Il me semble possible que le refus de toute fuite puisse marquer une forme d'attachement à l'honneur, ce qui peut alors s'opposer à notre avancée sur le chemin où Dieu nous appelle. Dans l'Évangile, Pierre lui-même fait peut-être preuve de cette forme de résistance, au moment même où Jésus va être livré. Jésus leur dit : « Vous allez tous être exposés à tomber, car il est écrit : Je frapperai le berger, et les brebis seront dispersées. Mais, après que je serai ressuscité, je vous précéderai en Galilée. Pierre lui dit alors : « Même si tous viennent à tomber, moi, je ne tomberai pas. » Jésus lui répond : « Amen, je te le dis : toi, aujourd'hui, cette nuit même, avant que le coq chante deux fois, tu m'auras renié trois fois. » Mais lui reprenait de plus belle : « Même si je dois mourir avec toi, je ne te renierai pas. » Et tous disaient de même. (Marc 14, 27-31) Pierre en viendrait à choisir la mort, contre la parole même de Jésus qui pourtant vient de leur donner rendez-vous en Galilée ! Et tous disent de même ! Heureusement pour nous et pour eux, ils s'enfuiront au lieu de mourir !
En fait c'en est comme de toute chose : fuir ou ne pas fuir, le tout est de faire un bon discernement.
Dans le film des hommes et des dieux, les moines décident de ne pas fuir, mais il leur faut du temps pour que cette décision s'éclaire et prenne tout son sens, qu'elle ne soit pas un geste héroïque et vain, mais bien un choix de vivre dans l'amour.

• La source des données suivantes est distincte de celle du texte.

-- ==== Sys2Proof/Machine/Quota.lean ====
section
/-! DEFINITION. Quotas and what is charged to them (10 R240-R242), the regions in use, and the model hot set: loads,
evictions, holds (09 R231, R232). -/
namespace Sys2Proof.Machine

/-- A sum over a list. -/
def sumBy {α : Type} (f : α → Nat) (l : List α) : Nat := l.foldl (fun n x => n + f x) 0

/-- Bytes of a model's resident copy. -/
def Model.bytes (m : Model) : Nat := 4096 * m.tiles.length

/-- Has the model HBM of its own (09 R231)? -/
def Model.inHbm (m : Model) : Bool :=
  match m.state with
  | .loading => true
  | .resident => true
  | .evicting _ => true
  | _ => false

/-- Is the model resident or evicting? -/
def Model.isResident (m : Model) : Bool :=
  match m.state with
  | .resident => true
  | .evicting _ => true
  | _ => false

/-- HBM bytes charged to a partition (10 R240). -/
def State.useHbm (s : State) (p : Nat) : Nat :=
  sumBy (fun c => if c.part = p then c.hbmCharged + 1048576 * s.cobj c.num 0x16 else 0) s.colls
    + sumBy (fun m => if m.part = p ∧ m.inHbm = true then m.bytes else 0) s.tensor.models
    + sumBy (fun q => if q.part = p ∧ q.state ≠ .waiting then q.reservation else 0) s.tensor.seqs
    + sumBy (fun l => if l.part = p then (if (l.home = 1 ∨ (l.moving = true ∧ l.newHome = 1)) ∧ l.kind = 1 then l.length else 0)
        + (if l.writeBack then l.length else 0) else 0) s.tensor.placements

/-- Flash tiles charged to a partition (10 R240). -/
def State.useFlash (s : State) (p : Nat) : Nat :=
  sumBy (fun c => if c.part = p then c.tilesReserved else 0) s.colls
    + sumBy (fun l => if l.part = p ∧ (l.home = 2 ∨ (l.moving = true ∧ l.newHome = 2)) then l.length / 4096 else 0)
        s.tensor.placements

def State.quotaHbm (s : State) (p : Nat) : Nat := s.obj 0x5011 0 p
def State.quotaFlash (s : State) (p : Nat) : Nat := s.obj 0x5012 0 p
def State.quotaSram (s : State) (p : Nat) : Nat := s.obj 0x5010 0 p

/-- Would an allocation pass a quota (10 R241)? -/
def State.hbmFits (s : State) (p n : Nat) : Bool := decide (s.useHbm p + n ≤ s.quotaHbm p)
def State.flashFits (s : State) (p n : Nat) : Bool := decide (s.useFlash p + n ≤ s.quotaFlash p)

/-- What flash holds besides, until its die reports: ranges being erased, and tiles being written back to a home that is
given up (16 R410). -/
def Grant.flashRange (g : Grant) : List (Nat × Nat) :=
  if g.releasing then []
  else
    match g.kind with
    | .erase _ b n => [(b, n)]
    | .program (.writeBack _) t _ _ => [(t, 1)]
    | _ => []

/-- Flash regions in use, as base and length in tiles. -/
def State.flashRegions (s : State) : List (Nat × Nat) :=
  (s.colls.map (fun c => c.parts)).flatten
    ++ (s.tensor.placements.filter (fun l => decide (l.home = 2))).map
        (fun l => ((l.base - 0x0002000000000000) / 4096, l.length / 4096))
    ++ (s.tensor.placements.filter (fun l => l.moving && decide (l.newHome = 2))).map
        (fun l => ((l.newBase - 0x0002000000000000) / 4096, l.length / 4096))
    ++ (s.pwr.grants.map (fun g => g.flashRange)).flatten

/-! ### Programs and erases of flash (16 R410) -/

/-- Ask for the program of a tile. A rod out of service takes none. -/
def State.askTile (u : ProgUse) (cid : Option Nat) (part : Nat) (s : State) (t : Nat × Bytes) : State :=
  if s.rodIn (tileRod t.1) then s.askGrant (.program u t.1 part t.2) true 1 cid else s

/-- Ask for the programs of tiles, one grant each. -/
def State.askTiles (s : State) (u : ProgUse) (cid : Option Nat) (part : Nat) (ts : List (Nat × Bytes)) : State :=
  ts.foldl (State.askTile u cid part) s

/-- Is a grant a program of this use that its die has not reported? -/
def Grant.programs (g : Grant) (u : ProgUse) : Bool :=
  !g.releasing && (match g.kind with
    | .program v _ _ _ => decide (v = u)
    | _ => false)

/-- Are programs of a use under way? -/
def State.programming (s : State) (u : ProgUse) : Bool := s.pwr.grants.any (fun g => g.programs u)

/-- Take back the requests of a use that no die has been given. -/
def State.dropPrograms (s : State) (u : ProgUse) : State :=
  { s with pwr := { s.pwr with grants := s.pwr.grants.filter (fun g => g.granted || !g.programs u) } }

/-- Ask for the erase of a range of tiles: one grant for each die in service that holds some (log entry 82). -/
def State.askErase (s : State) (base n : Nat) : State :=
  ((List.range 128).filter (fun d => s.unitIn (unitDie d) && (List.range n).any (fun i => decide (tileDie (base + i) = d)))).foldl
    (fun s d => s.askGrant (.erase d base n) true 1 none) s

/-- Write the dirty tiles of a placement's shadow to its home, and count them: into flash one program each. A tile written to
while it is written back is dirty again (10 R245, R246). -/
def State.writeBackAll (s : State) (l : Placement) (cid : Option Nat) : State :=
  let tile (k : Nat) : Bytes := s.peek (l.shadow + 4096 * k) 4096
  let t0 := (l.base - 0x0002000000000000) / 4096
  let t := if l.home = 2 then s.askTiles (.writeBack l.id) cid l.part (l.dirty.map (fun k => (t0 + k, tile k)))
    else l.dirty.foldl (fun s k => s.poke (l.base + 4096 * k) (tile k)) s
  let t := t.count 0x5000 7 (4096 * l.dirty.length)
  { t with tensor := { t.tensor with
    placements := mapWhere (fun x => decide (x.id = l.id)) (fun x => { x with dirty := [] }) t.tensor.placements } }

/-- First and last-but-one address of the partitionable HBM (10 R238). -/
def hbmLo : Nat := 0x0001000600000000
def hbmHi : Nat := 0x0001004000000000

/-- HBM regions with addresses in use, each with the partition it is charged to. -/
def State.hbmOwned (s : State) : List (Nat × Nat × Nat) :=
  (s.tensor.models.filter (fun m => m.inHbm)).map (fun m => (m.part, m.hbmBase, m.bytes))
    ++ (s.tensor.placements.filter (fun l => decide (l.home = 1))).map (fun l => (l.part, l.base, l.length))
    ++ (s.tensor.placements.filter (fun l => l.writeBack)).map (fun l => (l.part, l.shadow, l.length))
    ++ (s.tensor.placements.filter (fun l => l.moving && decide (l.newHome = 1))).map (fun l => (l.part, l.newBase, l.length))
def State.hbmRegions (s : State) : List (Nat × Nat) := s.hbmOwned.map (fun r => r.2)

/-- May a partition's programs and streams use a range of HBM? It lies in the partitionable range, is no longer than the quota and
touches no region charged to another partition (10 R238, R251; DEDUCED, log entry 72). -/
def State.hbmOk (s : State) (part a len : Nat) : Bool :=
  decide (hbmLo ≤ a) && decide (a + len ≤ hbmHi) && decide (len ≤ s.quotaHbm part)
    && s.hbmOwned.all (fun r => decide (r.1 = part) || decide (a + len ≤ r.2.1) || decide (r.2.1 + r.2.2 ≤ a))

/-- Flash tiles not reserved (03 R75). -/
def State.flashFree (s : State) : Nat :=
  flashTiles - (sumBy (fun c => c.tilesReserved) s.colls
    + sumBy (fun l => if l.home = 2 ∨ (l.moving = true ∧ l.newHome = 2) then l.length / 4096 else 0) s.tensor.placements)

/-! ### The hot set (09 R231, R232) -/

def State.model? (s : State) (h : Nat) : Option Model := s.tensor.models.find? (fun m => decide (m.handle = h))
def State.modModel (s : State) (h : Nat) (f : Model → Model) : State :=
  { s with tensor := { s.tensor with models := mapWhere (fun m => decide (m.handle = h)) f s.tensor.models } }

/-- The state code of a handle (09 R231). -/
def ModelState.code (m : ModelState) : Nat :=
  match m with
  | .present => 1
  | .loading => 2
  | .resident => 3
  | .evicting _ => 4
  | .faulted => 5

/-- Models resident, evicting or loading: places of the hot set taken. -/
def State.hotUsed (s : State) : Nat := (s.tensor.models.filter (fun m => m.inHbm)).length

/-- The unheld resident model released longest ago, ties by handle, within a partition or the module. -/
def State.lruModel (s : State) (part : Option Nat) : Option Model :=
  let ms := s.tensor.models.filter (fun m => decide (m.state = .resident) && decide (m.holds = 0)
    && (match part with | none => true | some p => decide (m.part = p)))
  (sortBy (fun a b => decide (a.lastRelease < b.lastRelease)
    || (decide (a.lastRelease = b.lastRelease) && decide (a.handle ≤ b.handle))) ms).head?

/-- Evict an unheld resident model under R232. -/
def State.evictLru (s : State) (m : Model) : State :=
  (s.modModel m.handle (fun m => { m with state := .present })).count 0x5810 5 1

/-- Evict until a load of `n` bytes for a partition fits: the hot set from the whole module, the quota from the partition.
`fuel` bounds the evictions. -/
def State.makeRoom : Nat → State → Nat → Nat → State
  | 0, s, _, _ => s
  | fuel + 1, s, p, n =>
    if 256 ≤ s.hotUsed then
      match s.lruModel none with
      | some m => State.makeRoom fuel (s.evictLru m) p n
      | none => s
    else if s.hbmFits p n && (allocRange s.hbmRegions hbmLo hbmHi 4096 0 n).isSome then s
    else
      match s.lruModel (some p) with
      | some m => State.makeRoom fuel (s.evictLru m) p n
      | none => s

/-- Does a program read or write a range by one of its streams' footprints? -/
def TileProg.touches (p : TileProg) (a n : Nat) : Bool :=
  p.streams.any (fun x => decide (x.fpBase < a + n) && decide (a < x.fpBase + x.fpLength))

/-- Do jobs of a model use a placement: as its compressed copy, or by a stream (10 R244)? -/
def Model.uses (m : Model) (l : Placement) : Bool :=
  (decide (l.kind = 2) && decide (m.placement = l.id)) || m.pkg.prog.touches l.base l.length

/-- Must jobs of a model that are admitted now wait for a move (10 R244)? -/
def State.moveBlocks (s : State) (m : Model) : Bool := s.tensor.placements.any (fun l => l.moving && m.uses l)

/-- Start the load of a present model, or leave it waiting (09 R232). It waits too while its copy moves (10 R244). -/
def State.tryLoad (s : State) (h : Nat) : State :=
  match s.model? h with
  | none => s
  | some m =>
    if m.state = .present ∧ s.moveBlocks m = false then
      let s := s.makeRoom (s.tensor.models.length + 1) m.part m.bytes
      let place := if s.hotUsed < 256 ∧ s.hbmFits m.part m.bytes = true then
          allocRange s.hbmRegions hbmLo hbmHi 4096 m.hbmBase m.bytes else none
      match place with
      | none => if m.loadWaits then s else (s.count 0x5810 6 1).modModel h (fun m => { m with loadWaits := true })
      | some b =>
        let gid := s.pwr.nextGid
        let t := s.now
        let s := s.modModel h (fun m => { m with
          state := .loading, hbmBase := b, loadStart := t, loadGrant := some gid, loadWaits := false })
        s.askGrant (.modelLoad h) false 30 none
    else s

/-- Does a waiting command need the model loaded? -/
def State.wantsLoad (s : State) (h : Nat) : Bool :=
  s.cmds.any (fun c => decide (c.stage = .modelWait h) && decide (c.opcode ≠ Op.modelEvict))

/-- Retry the loads that wait, in handle order (09 R232). -/
def State.retryLoads (s : State) : State :=
  (s.tensor.models.filter (fun m => decide (m.state = .present))).foldl
    (fun s m => if s.wantsLoad m.handle then s.tryLoad m.handle else s) s

/-- A placement is released: its dirty tiles go to its home first, in tier mode 0, and a move of it ends without effect (10
R245, R247; log entry 81). -/
def State.releasePlacement (s : State) (l : Placement) : State :=
  let s := if s.obj 0x5000 4 = 0 then s.writeBackAll l none else s
  let s := s.dropPrograms (.move l.id)
  let s := { s with tensor := { s.tensor with placements := s.tensor.placements.filter (fun x => decide (x.id ≠ l.id)) } }
  if l.moving then s.fail l.moveCid Status.invalidField else s

/-- A handle becomes absent: its placement is freed, and the jobs that wait for it fail, the handle being unused (09 R231;
13 R338). -/
def State.unregister (s : State) (m : Model) : State :=
  let jobs := s.cmds.filter (fun c => decide (c.stage = .modelWait m.handle) && decide (c.opcode ≠ Op.modelEvict))
  let gone (q : Seqn) : Bool := decide (q.state = .waiting) && jobs.any (fun c => decide (c.cid = q.cid))
  let s := { s with tensor := { s.tensor with
      models := s.tensor.models.filter (fun x => decide (x.handle ≠ m.handle))
      seqs := s.tensor.seqs.filter (fun q => !gone q) } }
  let s := (s.tensor.placements.filter (fun l => decide (l.id = m.placement))).foldl (fun s l => s.releasePlacement l) s
  jobs.foldl (fun s c => s.fail c.cid Status.invalidField) s

/-- An eviction ends when no hold is left: the model becomes present, or absent when unregistering, and its MODEL_EVICT
commands complete (09 R231; 13 R338). -/
def State.endEvict (s : State) (h : Nat) : State :=
  match s.model? h with
  | none => s
  | some m =>
    match m.state with
    | .evicting unreg =>
      if m.holds = 0 then
        let s := s.count 0x5810 5 1
        let s := if unreg then s.unregister m else s.modModel h (fun m => { m with state := .present })
        let done := s.cmds.filter (fun c => decide (c.stage = .modelWait h) && decide (c.opcode = Op.modelEvict))
        (done.foldl (fun s c => s.finish c.cid ⟨0, 0, c.stamp, 0, 0, 0⟩) s).retryLoads
      else s
    | _ => s

/-- Take a hold on a resident model. -/
def State.hold (s : State) (h : Nat) : State := s.modModel h (fun m => { m with holds := m.holds + 1 })

/-- End a hold (09 R231, R232). -/
def State.unhold (s : State) (h : Nat) : State :=
  ((s.modModel h (fun m => { m with holds := m.holds - 1, lastRelease := s.now })).endEvict h).retryLoads

/-- Is a placement held: by a job or a search whose model uses it, or by a load or reload from it (10 R244)? -/
def State.placementHeld (s : State) (l : Placement) : Bool :=
  s.tensor.models.any (fun m => m.uses l
    && (decide (m.holds ≠ 0) || decide (m.state = .loading) || !m.reloading.isEmpty))

end Sys2Proof.Machine
end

Pour Jacques de même, il était sans aucun doute important pour lui que sa décision de partir à l'aventure ne soit pas une fuite, mais dans une autre circonstance, fuir pourra tout aussi bien être un authentique chemin de vie.
À chacun d'y voir clair selon l'Esprit.

X. L.

Pour me situer un peu, je suis membre engagé de la CVX, accompagnateur d'une communauté locale et au Coteaux-Païs Pau. J'en profite pour vous remercier tous pour le travail accompli par la revue.